I’ve recently been reading a book. It’s about number theory and the title is “A Friendly Introduction to Number Theory” by Joseph H. Silverman. I have only begun reading the first few pages and I already like mathematics more than ever before!
I feel my background is crucial for others to understand my circumstances: I am from a third world country, and my school life was seldom great, but I guess that’s true for most people considering the rotten high schools of today. Mathematics, to me always felt like something very logical, but figuring out the logical resultant was never fun to me, because I couldn’t connect the dots myself; I could only ever know how and why I would connect the dots the way the textbook intended.
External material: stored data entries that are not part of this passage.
-- ==== Sys2Proof/Laws/WithinTaskOps.lean ====
section
/-! SUPPORT. What the operations and commands of Machine/TaskOps can do to the state (Laws/Within). -/

namespace Sys2Proof.Machine

theorem gbDrop_within {M : Nat} {s0 : State} (hM : Sub 0x10 M) (s : State) (c m r : Nat) (hW : Within M s0 s) : Within M s0 (gbDrop s c m r) := by
  unfold gbDrop
  repeat' first
    | with_reducible assumption
    | with_reducible apply updCore_within (Sub.up hM rfl)

theorem gbMark_within {M : Nat} {s0 : State} (hM : Sub 0x100000011 M) (s : State) (c : Nat) (g : GbRow) (hW : Within M s0 s) : Within M s0 (gbMark s c g) := by
  unfold gbMark
  repeat' first
    | with_reducible assumption
    | with_reducible apply countMarker_within (Sub.up hM rfl)
    | (with_reducible apply Within.snd <;> [with_reducible assumption; skip])
    | (with_reducible apply Within.fst <;> [with_reducible assumption; skip])
    | (with_reducible apply Within.fst2 <;> [with_reducible assumption; skip])
    | split

theorem gbStore_within {M : Nat} {s0 : State} (hM : Sub 0x2 M) (s : State) (c : Nat) (g : GbRow) (hW : Within M s0 s) : Within M s0 (gbStore s c g) := by
  unfold gbStore
  repeat' first
    | with_reducible assumption
    | with_reducible apply wrBytes_within (Sub.up hM rfl)
    | with_reducible refine Within.fold (fun _ _ _ => ?_) ?_
    | with_reducible refine Within.fold1 (fun _ _ _ => ?_) ?_
    | with_reducible refine Within.fold2 (fun _ _ _ => ?_) ?_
My school never tried to help me with this either.
After ten years of such schooling, I had some ideas on how to tackle this problem: best of them one was to fully understand the fundamentals. So I tried reading my textbooks from former school years, but it hardly really helped… I was scoring better on papers, but I never truly found it fun doing it. It was slightly more exciting, sure, but not very fun. I was demotivated by this; I then conjectured that mathematics just isn’t my thing and I should embrace the thought.
Then I started embracing my circum- No… I started pretending to be embracing my circumstances: I don’t think I ever just blindly accepted that I sucked at mathematics; there were parts of me that were yearning to make it fun and then see how I performed. Subsequently, I started reading external books, eventually grabbed one on number theory — the book I discussed about in the first paragraph.
This book had some cool ways of visualizing mathematical concepts. I was never taught triangular numbers in my school textbooks but I found out about it from this book. Triangular numbers are numbers that can form a triangle if you assume the triangular number $x$ as that number of cells. Even if I had heard about square numbers, my school textbooks only ever described it algebraically. This book manifested in me new ways of looking at square and triangular numbers, they are geometrically just box and triangles. I know, I know, basic stuff for geometry people, but my knowledge was akin to kindergarten boys until yesterday’s breakthrough via this book.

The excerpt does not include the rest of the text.